(Task details) Scan the entries below for the string "symm" and copy every line where it turns up.

(Study material)
-- ==== Sys2Proof/Machine/Packetizer.lean ====
section
/-! DEFINITION. The packetizer commands and the two network events (43_packetizer.md). -/

namespace Sys2Proof.Machine

/-- `EPOPEN` (R190). `none` is `has_remote = 0`. -/
def execEpopen (remote : Option Word) (s : State) : Result :=
  .next
    (if s.epOpen then s.refuse
     else if s.env.openOk = false then s.raise .trOpenFail 0
     else { s with epOpen := true, epHasRemote := remote.isSome, epRemote := remote.getD 0 }.respond .ok 0)

/-- The destination of a datagram: the explicit address, else the associated remote, else none (R191). -/
def State.destination (s : State) : Option Word → Option Word
  | some addr => some addr
  | none => if s.epHasRemote then some s.epRemote else none

/-- The write of the composed datagram and its outcome (R191 from "no state has changed up to here" on; R192). -/
def sendTo (dest : Word) (s : State) : State :=
  let sent := (s.compose s.flatPacket).offer s.flatPacket dest
  let n := Config.headerSize + s.tpktLen.toNat
  if s.env.wrErr then sent.raise .trWrite 0
  else if s.env.wrN < n then sent.raise .trShortWrite (BitVec.ofNat 32 s.env.wrN)
  else sent.respond .ok (BitVec.ofNat 32 n)

/-- `SEND` (R191). `none` is `addr_valid = 0`. -/
def execSend (addr : Option Word) (s : State) : Result :=
  .next
    (if s.epOpen = false then s.raise .trClosed 0
     else if s.tpktValid = false then s.raise .valNilPacket 0
     else if s.tpktLen.toNat > Config.maxPayload then s.raise .valPayloadTooLarge (s.tpktLen.setWidth 32)
     else match s.destination addr with
       | none => s.raise .valNoDest 0
       | some dest => sendTo dest s)

/-- `RECV` (R193): the one command whose failure test comes before its refusal (R230). -/
def execRecv (s : State) : Result :=
  .next
    (if s.epOpen = false then s.raise .trClosed 0
     else if s.epRxPending then s.refuse
     else { s with epRxPending := true, epRxDone := false }.respond .ok 0)

/-- `CLOSE` (R195). -/
def execClose (s : State) : Result :=
  .next
    (if s.epOpen = false then s.respond .ok 0
     else
      let closed := { s with epOpen := false, epHasRemote := false, epRemote := 0 }
      (if s.epRxPending then closed.rxFail .trClosedDuringRead else closed).respond .ok 0)

/-- `NET.DELIVER(bytes, src)` on a pending receive (R196). -/
def netDeliver (bytes : List Byte) (src : Word) (s : State) : State :=
  let n := min bytes.length Config.rxbufSize
  let s := { s with rxbuf := Memory.write s.rxbuf 0 (bytes.take Config.rxbufSize), rxlen := BitVec.ofNat 11 n }
  if n = 0 then ({ s with rpktValid := false }.forgetSender).rxComplete .trEmpty 0
  else if n > Config.maxPacket then ({ s with rpktValid := false }.forgetSender).rxComplete .trOversize (BitVec.ofNat 32 n)
  else
    let r := unmarshalPacket s
    { r.2 with raddr := src, raddrValid := true }.rxComplete r.1.1 r.1.2

/-- `NET.RDERR(closed)` on a pending receive (R197). -/
def netReadError (closed : Bool) (s : State) : State :=
  s.rxFail (if closed then .trClosedDuringRead else .trRead)

end Sys2Proof.Machine
end

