-- ==== Sys2Proof/Laws/Memory.lean ====
section
/-! SUPPORT. The laws of the byte spaces: a read after a write, the canonical form, the capacity, and that equal contents are equal
data. -/

namespace Sys2Proof.Machine

@[simp] theorem Memory.read_nil (x : Nat) : Memory.read [] x = 0 := rfl

@[simp] theorem Memory.read_cons (c : Host.Cell) (m : Memory) (x : Nat) :
    Memory.read (c :: m) x = if c.1 = x then c.2 else Memory.read m x := rfl

theorem Memory.read_append (m n : Memory) (x : Nat) (h : ∀ c ∈ m, c.1 ≠ x) :
    Memory.read (m ++ n) x = Memory.read n x := by
  induction m with
  | nil => rfl
  | cons c m ih =>
    have hc : c.1 ≠ x := h c (by simp)
    simp only [List.cons_append, Memory.read_cons, if_neg hc]
    exact ih fun e he => h e (by simp [he])

theorem Memory.read_append_left (m n : Memory) (x : Nat) (h : ∀ c ∈ n, c.1 ≠ x) :
    Memory.read (m ++ n) x = Memory.read m x := by
  induction m with
  | nil =>
    have := Memory.read_append n [] x h
    simpa using this
  | cons c m ih => simp only [List.cons_append, Memory.read_cons, ih]

theorem Memory.read_eq_zero (m : Memory) (x : Nat) (h : ∀ c ∈ m, c.1 ≠ x) : Memory.read m x = 0 := by
  simpa using Memory.read_append m [] x h

theorem Memory.read_filter (m : Memory) (x : Nat) (p : Nat → Bool) :
    Memory.read (m.filter fun c => p c.1) x = if p x then Memory.read m x else 0 := by
  induction m with
  | nil => simp
  | cons c m ih =>
    by_cases hx : c.1 = x
    · subst hx
      by_cases hp : p c.1 <;> simp [hp, ih]
    · by_cases hp : p c.1 <;> simp [hp, ih, hx]

/-- The entries placed lie in the written window. -/
theorem Memory.place_bounds (a : Nat) (bs : List Byte) :
    ∀ c ∈ Memory.place a bs, a ≤ c.1 ∧ c.1 < a + bs.length ∧ c.2 ≠ 0 := by
  induction bs generalizing a with
  | nil => simp [Memory.place]
  | cons b bs ih =>
    intro c hc
    simp only [Memory.place] at hc
    split at hc
    · obtain ⟨h1, h2, h3⟩ := ih (a + 1) c hc
      rw [List.length_cons]
      exact ⟨by omega, by omega, h3⟩
    · rcases List.mem_cons.mp hc with rfl | hc
      · simpa using ‹¬ b = 0›
      · obtain ⟨h1, h2, h3⟩ := ih (a + 1) c hc
        rw [List.length_cons]
        exact ⟨by omega, by omega, h3⟩

theorem Memory.read_place (a : Nat) (bs : List Byte) (x : Nat) :
    Memory.read (Memory.place a bs) x = if a ≤ x then bs.getD (x - a) 0 else 0 := by
  induction bs generalizing a with
  | nil => simp [Memory.place]
  | cons b bs ih =>
    by_cases hx : x = a
    · subst hx
      have hrest : Memory.read (Memory.place (x + 1) bs) x = 0 := by
        rw [ih]; simp
      by_cases hb : b = 0
      · simp only [Memory.place, if_pos hb, hrest]
        simp [hb]
      · simp only [Memory.place, if_neg hb]
        simp
    · have step : Memory.read (Memory.place a (b :: bs)) x = Memory.read (Memory.place (a + 1) bs) x := by
        have : a ≠ x := fun h => hx h.symm
        by_cases hb : b = 0
        · simp only [Memory.place, if_pos hb]
        · simp only [Memory.place, if_neg hb, Memory.read_cons, if_neg this]
      rw [step, ih]
      by_cases hlt : a < x
      · have e : x - a = (x - (a + 1)) + 1 := by omega
        have h1 : a + 1 ≤ x := hlt
        have h2 : a ≤ x := by omega
        simp [h1, h2, e]
      · have h1 : ¬ a + 1 ≤ x := hlt
        have h2 : ¬ a ≤ x := by omega
        simp [h1, h2]

/-- A read after a write: the byte written inside the window, the old byte outside. -/
theorem Memory.read_write (m : Memory) (a : Nat) (bs : List Byte) (x : Nat) :
    Memory.read (Memory.write m a bs) x =
      if a ≤ x ∧ x < a + bs.length then bs.getD (x - a) 0 else Memory.read m x := by
  unfold Memory.write
  rw [List.append_assoc]
  by_cases hlo : x < a
  · rw [Memory.read_append_left, Memory.read_filter m x fun y => decide (y < a)]
    · have : ¬ a ≤ x := by omega
      simp [hlo, this]
    · intro c hc
      rcases List.mem_append.mp hc with hc | hc
      · have := Memory.place_bounds a bs c hc; omega
      · have := (List.mem_filter.mp hc).2
        simp only [decide_eq_true_eq] at this; omega
  · have hlow : ∀ c ∈ m.filter (fun c => decide (c.1 < a)), c.1 ≠ x := by
      intro c hc
      have := (List.mem_filter.mp hc).2
      simp only [decide_eq_true_eq] at this; omega
    rw [Memory.read_append _ _ _ hlow]
    by_cases hin : x < a + bs.length
    · rw [Memory.read_append_left, Memory.read_place]
      · have : a ≤ x := by omega
        simp [this, hin]
      · intro c hc
        have := (List.mem_filter.mp hc).2
        simp only [decide_eq_true_eq] at this; omega
    · rw [Memory.read_append, Memory.read_filter m x fun y => decide (a + bs.length ≤ y)]
      · have : a + bs.length ≤ x := by omega
        simp [this, hin]
      · intro c hc
        have := Memory.place_bounds a bs c hc; omega

theorem Memory.rising_iff (m : Memory) : Memory.rising m = true ↔ m.Pairwise fun c e => c.1 < e.1 := by
  induction m with
  | nil => simp [Memory.rising]
  | cons c m ih => simp [Memory.rising, ih]

theorem Memory.wf_iff (m : Memory) :
    Memory.wf m = true ↔ (m.Pairwise fun c e => c.1 < e.1) ∧ ∀ c ∈ m, c.2 ≠ 0 := by
  simp [Memory.wf, Memory.rising_iff]

theorem Memory.within_iff (cap : Nat) (m : Memory) : Memory.within cap m = true ↔ ∀ c ∈ m, c.1 < cap := by
  simp [Memory.within]

theorem Memory.place_pairwise (a : Nat) (bs : List Byte) :
    (Memory.place a bs).Pairwise fun c e => c.1 < e.1 := by
  induction bs generalizing a with
  | nil => simp [Memory.place]
  | cons b bs ih =>
    simp only [Memory.place]
    split
    · exact ih _
    · refine List.pairwise_cons.mpr ⟨fun c hc => ?_, ih _⟩
      have := Memory.place_bounds (a + 1) bs c hc
      show a < c.1
      omega

/-- Reset's memories are canonical. -/
@[simp] theorem Memory.wf_nil : Memory.wf [] = true := rfl

@[simp] theorem Memory.within_nil (cap : Nat) : Memory.within cap [] = true := rfl

/-- A write keeps the canonical form. -/
theorem Memory.wf_write (m : Memory) (a : Nat) (bs : List Byte) (h : Memory.wf m = true) :
    Memory.wf (Memory.write m a bs) = true := by
  rw [Memory.wf_iff] at h ⊢
  obtain ⟨hp, hz⟩ := h
  constructor
  · unfold Memory.write
    rw [List.append_assoc, List.pairwise_append, List.pairwise_append]
    refine ⟨hp.filter _, ⟨Memory.place_pairwise a bs, hp.filter _, ?_⟩, ?_⟩
    · intro c hc e he
      have h1 := Memory.place_bounds a bs c hc
      have h2 := (List.mem_filter.mp he).2
      simp only [decide_eq_true_eq] at h2; omega
    · intro c hc e he
      have h1 := (List.mem_filter.mp hc).2
      simp only [decide_eq_true_eq] at h1
      rcases List.mem_append.mp he with he | he
      · have := Memory.place_bounds a bs e he; omega
      · have h2 := (List.mem_filter.mp he).2
        simp only [decide_eq_true_eq] at h2; omega
  · intro c hc
    unfold Memory.write at hc
    rcases List.mem_append.mp hc with hc | hc
    · rcases List.mem_append.mp hc with hc | hc
      · exact hz c (List.mem_of_mem_filter hc)
      · exact (Memory.place_bounds a bs c hc).2.2
    · exact hz c (List.mem_of_mem_filter hc)

/-- A write inside a space keeps its addresses below the capacity. -/
theorem Memory.within_write (cap : Nat) (m : Memory) (a : Nat) (bs : List Byte)
    (h : Memory.within cap m = true) (hb : a + bs.length ≤ cap) : Memory.within cap (Memory.write m a bs) = true := by
  rw [Memory.within_iff] at h ⊢
  intro c hc
  unfold Memory.write at hc
  rcases List.mem_append.mp hc with hc | hc
  · rcases List.mem_append.mp hc with hc | hc
    · exact h c (List.mem_of_mem_filter hc)
    · have := Memory.place_bounds a bs c hc; omega
  · exact h c (List.mem_of_mem_filter hc)

/-- Canonical memories with equal contents are equal. -/
theorem Memory.ext_of_wf (m n : Memory) (hm : Memory.wf m = true) (hn : Memory.wf n = true)
    (h : ∀ x, Memory.read m x = Memory.read n x) : m = n := by
  rw [Memory.wf_iff] at hm hn
  induction m generalizing n with
  | nil =>
    cases n with
    | nil => rfl
    | cons e n =>
      have h0 := h e.1
      have := hn.2 e (by simp)
      simp at h0
      exact absurd h0.symm this
  | cons c m ih =>
    cases n with
    | nil =>
      have h0 := h c.1
      have := hm.2 c (by simp)
      simp at h0
      exact absurd h0 this
    | cons e n =>
      obtain ⟨hpm, hzm⟩ := hm
      obtain ⟨hpn, hzn⟩ := hn
      rw [List.pairwise_cons] at hpm hpn
      have zm : ∀ x ≤ c.1, Memory.read m x = 0 := fun x hx =>
        Memory.read_eq_zero m x fun d hd => by have := hpm.1 d hd; omega
      have zn : ∀ x ≤ e.1, Memory.read n x = 0 := fun x hx =>
        Memory.read_eq_zero n x fun d hd => by have := hpn.1 d hd; omega
      have hce : c.1 = e.1 := by
        rcases Nat.lt_trichotomy c.1 e.1 with hlt | heq | hgt
        · have h0 := h c.1
          have hne : e.1 ≠ c.1 := by omega
          rw [Memory.read_cons, if_pos rfl, Memory.read_cons, if_neg hne, zn c.1 (by omega)] at h0
          exact absurd h0 (hzm c (by simp))
        · exact heq
        · have h0 := h e.1
          have hne : c.1 ≠ e.1 := by omega
          rw [Memory.read_cons, if_neg hne, Memory.read_cons, if_pos rfl, zm e.1 (by omega)] at h0
          exact absurd h0.symm (hzn e (by simp))
      have hv : c.2 = e.2 := by
        have h0 := h c.1
        rwa [Memory.read_cons, if_pos rfl, Memory.read_cons, if_pos hce.symm] at h0
      have ht : m = n := by
        refine ih n ⟨hpm.2, fun d hd => hzm d (by simp [hd])⟩ ⟨hpn.2, fun d hd => hzn d (by simp [hd])⟩ fun x => ?_
        by_cases hx : x ≤ c.1
        · rw [zm x hx, zn x (by omega)]
        · have h0 := h x
          have h1 : c.1 ≠ x := by omega
          have h2 : e.1 ≠ x := by omega
          rwa [Memory.read_cons, if_neg h1, Memory.read_cons, if_neg h2] at h0
      rw [Prod.ext hce hv, ht]

/-! ### Reading a string -/

@[simp] theorem Memory.length_readBytes (m : Memory) (a n : Nat) : (Memory.readBytes m a n).length = n := by
  simp [Memory.readBytes]

theorem Memory.getD_readBytes (m : Memory) (a n i : Nat) (h : i < n) :
    (Memory.readBytes m a n).getD i 0 = Memory.read m (a + i) := by
  simp [Memory.readBytes, h]

/-- A string written and read back where it was written. -/
theorem Memory.readBytes_write (m : Memory) (a : Nat) (bs : List Byte) :
    Memory.readBytes (Memory.write m a bs) a bs.length = bs := by
  apply List.ext_getElem
  · simp
  · intro i h1 h2
    simp [Memory.readBytes, Memory.read_write, h2]

/-- Reading a part of a string just written. -/
theorem Memory.readBytes_write_sub (m : Memory) (a : Nat) (bs : List Byte) (i n : Nat) (h : i + n ≤ bs.length) :
    Memory.readBytes (Memory.write m a bs) (a + i) n = (bs.drop i).take n := by
  apply List.ext_getElem
  · simp; omega
  · intro j h1 h2
    have hj : j < n := by simpa using h1
    have hlt : i + j < bs.length := by omega
    have h3 : a ≤ a + i + j ∧ a + i + j < a + bs.length := by omega
    have h4 : a + i + j - a = i + j := by omega
    simp [Memory.readBytes, Memory.read_write, h3, h4, hlt]

end Sys2Proof.Machine
end

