-- ==== Sys2Proof/Laws/State.lean ====
section
/-! SUPPORT. What each shared update of State leaves in each field, one lemma a field, so that no later proof unfolds a record
update; then the same for the derived reads (banks, spaces, the packed endpoint register). -/

namespace Sys2Proof.Machine

variable (s : State)

@[simp] theorem State.raise_eq (e : Status) (v : Word) : s.raise e v = s.respond e v := rfl
@[simp] theorem State.refuse_eq : s.refuse = s.respond .valIllegal 0 := rfl

/-! ### respond -/

@[simp] theorem State.respond_cfg (st : Status) (v : Word) : (s.respond st v).cfg = s.cfg := rfl
@[simp] theorem State.respond_h0 (st : Status) (v : Word) : (s.respond st v).h0 = s.h0 := rfl
@[simp] theorem State.respond_h1 (st : Status) (v : Word) : (s.respond st v).h1 = s.h1 := rfl
@[simp] theorem State.respond_h2 (st : Status) (v : Word) : (s.respond st v).h2 = s.h2 := rfl
@[simp] theorem State.respond_nbuf (st : Status) (v : Word) : (s.respond st v).nbuf = s.nbuf := rfl
@[simp] theorem State.respond_nlen (st : Status) (v : Word) : (s.respond st v).nlen = s.nlen := rfl
@[simp] theorem State.respond_nres (st : Status) (v : Word) : (s.respond st v).nres = s.nres := rfl
@[simp] theorem State.respond_nresLen (st : Status) (v : Word) : (s.respond st v).nresLen = s.nresLen := rfl
@[simp] theorem State.respond_tpktValid (st : Status) (v : Word) : (s.respond st v).tpktValid = s.tpktValid := rfl
@[simp] theorem State.respond_tpktLen (st : Status) (v : Word) : (s.respond st v).tpktLen = s.tpktLen := rfl
@[simp] theorem State.respond_tpmem (st : Status) (v : Word) : (s.respond st v).tpmem = s.tpmem := rfl
@[simp] theorem State.respond_rpktValid (st : Status) (v : Word) : (s.respond st v).rpktValid = s.rpktValid := rfl
@[simp] theorem State.respond_rpktLen (st : Status) (v : Word) : (s.respond st v).rpktLen = s.rpktLen := rfl
@[simp] theorem State.respond_rpmem (st : Status) (v : Word) : (s.respond st v).rpmem = s.rpmem := rfl
@[simp] theorem State.respond_txbuf (st : Status) (v : Word) : (s.respond st v).txbuf = s.txbuf := rfl
@[simp] theorem State.respond_txlen (st : Status) (v : Word) : (s.respond st v).txlen = s.txlen := rfl
@[simp] theorem State.respond_rxbuf (st : Status) (v : Word) : (s.respond st v).rxbuf = s.rxbuf := rfl
@[simp] theorem State.respond_rxlen (st : Status) (v : Word) : (s.respond st v).rxlen = s.rxlen := rfl
@[simp] theorem State.respond_epOpen (st : Status) (v : Word) : (s.respond st v).epOpen = s.epOpen := rfl
@[simp] theorem State.respond_epHasRemote (st : Status) (v : Word) : (s.respond st v).epHasRemote = s.epHasRemote := rfl
@[simp] theorem State.respond_epRemote (st : Status) (v : Word) : (s.respond st v).epRemote = s.epRemote := rfl
@[simp] theorem State.respond_epRxPending (st : Status) (v : Word) : (s.respond st v).epRxPending = s.epRxPending := rfl
@[simp] theorem State.respond_epRxDone (st : Status) (v : Word) : (s.respond st v).epRxDone = s.epRxDone := rfl
@[simp] theorem State.respond_rxStatus (st : Status) (v : Word) : (s.respond st v).rxStatus = s.rxStatus := rfl
@[simp] theorem State.respond_rxInfo (st : Status) (v : Word) : (s.respond st v).rxInfo = s.rxInfo := rfl
@[simp] theorem State.respond_raddr (st : Status) (v : Word) : (s.respond st v).raddr = s.raddr := rfl
@[simp] theorem State.respond_raddrValid (st : Status) (v : Word) : (s.respond st v).raddrValid = s.raddrValid := rfl
@[simp] theorem State.respond_env (st : Status) (v : Word) : (s.respond st v).env = s.env := rfl
@[simp] theorem State.respond_inputs (st : Status) (v : Word) : (s.respond st v).inputs = s.inputs := rfl
@[simp] theorem State.respond_responses (st : Status) (v : Word) : (s.respond st v).responses = s.responses ++ [{ status := st, value := v }] := rfl
@[simp] theorem State.respond_offered (st : Status) (v : Word) : (s.respond st v).offered = s.offered := rfl
@[simp] theorem State.respond_draws (st : Status) (v : Word) : (s.respond st v).draws = s.draws := rfl

/-! ### offer -/

@[simp] theorem State.offer_cfg (bs : List Byte) (d : Word) : (s.offer bs d).cfg = s.cfg := rfl
@[simp] theorem State.offer_h0 (bs : List Byte) (d : Word) : (s.offer bs d).h0 = s.h0 := rfl
@[simp] theorem State.offer_h1 (bs : List Byte) (d : Word) : (s.offer bs d).h1 = s.h1 := rfl
@[simp] theorem State.offer_h2 (bs : List Byte) (d : Word) : (s.offer bs d).h2 = s.h2 := rfl
@[simp] theorem State.offer_nbuf (bs : List Byte) (d : Word) : (s.offer bs d).nbuf = s.nbuf := rfl
@[simp] theorem State.offer_nlen (bs : List Byte) (d : Word) : (s.offer bs d).nlen = s.nlen := rfl
@[simp] theorem State.offer_nres (bs : List Byte) (d : Word) : (s.offer bs d).nres = s.nres := rfl
@[simp] theorem State.offer_nresLen (bs : List Byte) (d : Word) : (s.offer bs d).nresLen = s.nresLen := rfl
@[simp] theorem State.offer_tpktValid (bs : List Byte) (d : Word) : (s.offer bs d).tpktValid = s.tpktValid := rfl
@[simp] theorem State.offer_tpktLen (bs : List Byte) (d : Word) : (s.offer bs d).tpktLen = s.tpktLen := rfl
@[simp] theorem State.offer_tpmem (bs : List Byte) (d : Word) : (s.offer bs d).tpmem = s.tpmem := rfl
@[simp] theorem State.offer_rpktValid (bs : List Byte) (d : Word) : (s.offer bs d).rpktValid = s.rpktValid := rfl
@[simp] theorem State.offer_rpktLen (bs : List Byte) (d : Word) : (s.offer bs d).rpktLen = s.rpktLen := rfl
@[simp] theorem State.offer_rpmem (bs : List Byte) (d : Word) : (s.offer bs d).rpmem = s.rpmem := rfl
@[simp] theorem State.offer_txbuf (bs : List Byte) (d : Word) : (s.offer bs d).txbuf = s.txbuf := rfl
@[simp] theorem State.offer_txlen (bs : List Byte) (d : Word) : (s.offer bs d).txlen = s.txlen := rfl
@[simp] theorem State.offer_rxbuf (bs : List Byte) (d : Word) : (s.offer bs d).rxbuf = s.rxbuf := rfl
@[simp] theorem State.offer_rxlen (bs : List Byte) (d : Word) : (s.offer bs d).rxlen = s.rxlen := rfl
@[simp] theorem State.offer_epOpen (bs : List Byte) (d : Word) : (s.offer bs d).epOpen = s.epOpen := rfl
@[simp] theorem State.offer_epHasRemote (bs : List Byte) (d : Word) : (s.offer bs d).epHasRemote = s.epHasRemote := rfl
@[simp] theorem State.offer_epRemote (bs : List Byte) (d : Word) : (s.offer bs d).epRemote = s.epRemote := rfl
@[simp] theorem State.offer_epRxPending (bs : List Byte) (d : Word) : (s.offer bs d).epRxPending = s.epRxPending := rfl
@[simp] theorem State.offer_epRxDone (bs : List Byte) (d : Word) : (s.offer bs d).epRxDone = s.epRxDone := rfl
@[simp] theorem State.offer_rxStatus (bs : List Byte) (d : Word) : (s.offer bs d).rxStatus = s.rxStatus := rfl
@[simp] theorem State.offer_rxInfo (bs : List Byte) (d : Word) : (s.offer bs d).rxInfo = s.rxInfo := rfl
@[simp] theorem State.offer_raddr (bs : List Byte) (d : Word) : (s.offer bs d).raddr = s.raddr := rfl
@[simp] theorem State.offer_raddrValid (bs : List Byte) (d : Word) : (s.offer bs d).raddrValid = s.raddrValid := rfl
@[simp] theorem State.offer_env (bs : List Byte) (d : Word) : (s.offer bs d).env = s.env := rfl
@[simp] theorem State.offer_inputs (bs : List Byte) (d : Word) : (s.offer bs d).inputs = s.inputs := rfl
@[simp] theorem State.offer_responses (bs : List Byte) (d : Word) : (s.offer bs d).responses = s.responses := rfl
@[simp] theorem State.offer_offered (bs : List Byte) (d : Word) : (s.offer bs d).offered = s.offered ++ [{ bytes := bs, dest := d }] := rfl
@[simp] theorem State.offer_draws (bs : List Byte) (d : Word) : (s.offer bs d).draws = s.draws := rfl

(Solution)
        have : a ≠ x := fun h => hx h.symm
      exact absurd h0.symm this
          exact absurd h0.symm (hzn e (by simp))
        rwa [Memory.read_cons, if_pos rfl, Memory.read_cons, if_pos hce.symm] at h0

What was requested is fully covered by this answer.